Thanks for amplifying your explanation. But I don't understand how it addresses my concern. The first thing the OP says is "as part of a proof that $(1-x)^n (1/(1-x))^n = 1$", but then you use this fact in your answer. (I think it probable that the OP is as confused about your answer as I am.) –  Steven Taschuk Mar 17 '12 at 16:35

$$\begin{align} \sum_i (-1)^i \binom{n}{i} D(n,k-i) &= \sum_i (-1)^i \binom{n}{i} \binom{n-1+k-i}{k-i} \\ &= (-1)^k \sum_i \binom{n}{i} \binom{-n}{k-i} \tag{1} \\ &= (-1)^k \binom{0}{k} \tag{2} \end{align}$$ which is 1 if $k=0$ and 0 otherwise.

On step (1): I interpret the binomial coefficient $\binom{x}{j}$ as a polynomial in $x$ of degree $j$, via $$ \binom{x}{j} = \frac1{j!} \prod_{i=0}^{j-1} (x-i) $$ One can check that, under this convention, $\binom{-x}{j} = (-1)^j \binom{x+j-1}{j}$, which gives step (1).

Step (2) uses Vandermonde's convolution, which asserts $$ \binom{n+m}{k} = \sum_i \binom{n}{i} \binom{m}{k-i} $$ Often this is stated only for nonnegative integers $n$ and $m$; for such values it can be proved combinatorially.

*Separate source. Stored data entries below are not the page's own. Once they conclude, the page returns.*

-- ==== Sys2Proof/Tests/Slice0.lean ====
section
/-! SUPPORT. Tests/Slice0.lean: the model against the spec's vectors (spec/95_test_vectors.md), and for each statement of
Certificates/Slice0/Obligations.lean that has hypotheses a state and operands that meet them all. -/

open Sys2Proof Sys2Proof.Machine

/-- An initialised idle block of `n` entries with given cursors and cells. -/
def testBlock (n head tail : Nat) (cells : Memory) : State :=
  { State.powerOn { n := n } with head := head, tail := tail, storage := cells, inited := true }

/-- The same with lagging copies. -/
def testLag (n head tail headRd tailWr : Nat) (cells : Memory) : State :=
  { testBlock n head tail cells with cfg := { n := n, xdLag := true }, headRd := headRd, tailWr := tailWr }

/-- The outcome is a next state with a property. -/
def nextHas (o : Out) (p : State → Bool) : Bool :=
  match o with
  | .next s    => p s
  | .fault _   => false
  | .refused _ => false

/-! ## Encoding: words written out bit by bit (B-E, R94) -/

theorem test_decode_nop : decode 0b000000000000#12 = .ok .nop := by decide
theorem test_decode_reset : decode 0b000100000000#12 = .ok .reset := by decide
theorem test_decode_store : decode 0b010001000001#12 = .ok (.store 0x41) := by decide
theorem test_decode_store_ff : decode 0b010011111111#12 = .ok (.store 0xFF) := by decide
theorem test_decode_avail : decode 0b100000000000#12 = .ok .avail := by decide
theorem test_decode_take : decode 0b100100000000#12 = .ok .take := by decide
theorem test_decode_send : decode 0b110000001101#12 = .ok (.send 0x0D) := by decide
theorem test_decode_send_ff : decode 0b110011111111#12 = .ok (.send 0xFF) := by decide
theorem test_reserved_z_data : decode 0x980#12 = .error (.illegalOp 0x980) := by decide
theorem test_reserved_sys_funct : decode 0x2A5#12 = .error (.illegalOp 0x2A5) := by decide
theorem test_reserved_wr_funct : decode 0x641#12 = .error (.illegalOp 0x641) := by decide
theorem test_reserved_tx_funct : decode 0xD41#12 = .error (.illegalOp 0xD41) := by decide
theorem test_encode_words :
    encode (.store 0x41) = 0x441 ∧ encode (.send 0x0D) = 0xC0D ∧ encode .take = 0x900 ∧ encode .reset = 0x100 := by decide
theorem test_table_word : decodeTableWord 16 0x441 = some (.store 0x41) ∧ decodeTableWord 16 0x1441 = none := by decide

/-! ## Well-formedness: an ill-formed term for each check -/

theorem test_wf_config : Config.wellFormed { n := 2 } = true ∧ Config.wellFormed { n := 1 } = false ∧
    Config.wellFormed { n := 0 } = false ∧ Config.wellFormed { instances := [3, 3], ident := 3 } = false ∧
    Config.wellFormed { instances := [3], ident := 4 } = false := by decide
theorem test_wf_gray : grayDefined { n := 64 } = true ∧ grayDefined { n := 6 } = false ∧ grayDefined { n := 1 } = false := by
  decide
theorem test_wf_polls : wellFormedPolls [false, false, true] = true ∧ wellFormedPolls [] = false ∧
    wellFormedPolls [false] = false ∧ wellFormedPolls [true, true] = false := by decide
theorem test_wf_decimal : Decimal.wellFormed { neg := false, num := 1, den := 0 } = false := by decide
theorem test_wf_instr : ∀ b : Byte, Instr.wellFormed (.store b) = true := by decide
theorem test_wf_memory : Memory.wf [(0, 1), (3, 2)] = true ∧ Memory.wf [(3, 2), (0, 1)] = false ∧
    Memory.wf [(3, 2), (3, 1)] = false := by decide

/-! ## Cursor arithmetic and the Gray view (B-A, B-G) -/

theorem test_inc : inc 8 0 = 1 ∧ inc 8 6 = 7 ∧ inc 8 7 = 0 ∧ inc 64 63 = 0 ∧ inc 2 1 = 0 := by decide
theorem test_dist : dist 8 3 3 = 0 ∧ dist 8 7 0 = 1 ∧ dist 8 0 7 = 7 ∧ dist 8 5 2 = 5 ∧ dist 64 10 9 = 63 := by decide
theorem test_width : cursorWidth { n := 64 } = 6 ∧ cursorWidth { n := 8 } = 3 ∧ cursorWidth { n := 5 } = 3 ∧
    cursorWidth { n := 2 } = 1 := by decide
theorem test_gray : (List.range 8).map (fun c => gray (BitVec.ofNat 3 c)) =
    [0b000, 0b001, 0b011, 0b010, 0b110, 0b111, 0b101, 0b100] ∧ gray 63#6 = 0b100000 ∧ gray 5#6 = 0b000111 := by decide
theorem test_ungray : (List.range 8).map (fun c => ungray (gray (BitVec.ofNat 3 c))) =
    (List.range 8).map (BitVec.ofNat 3) := by decide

To extend it to real $m$, note that under the convention stated above, both sides are polynomials in $m$ of degree $k$, so the fact that they agree at all nonnegative integer values of $m$ implies that they agree for all real $m$. (It would be enough that they agree at $k+1$ distinct values.)

(The best source I know of for techniques like this is Graham, Knuth, and Patashnik's Concrete Mathematics.)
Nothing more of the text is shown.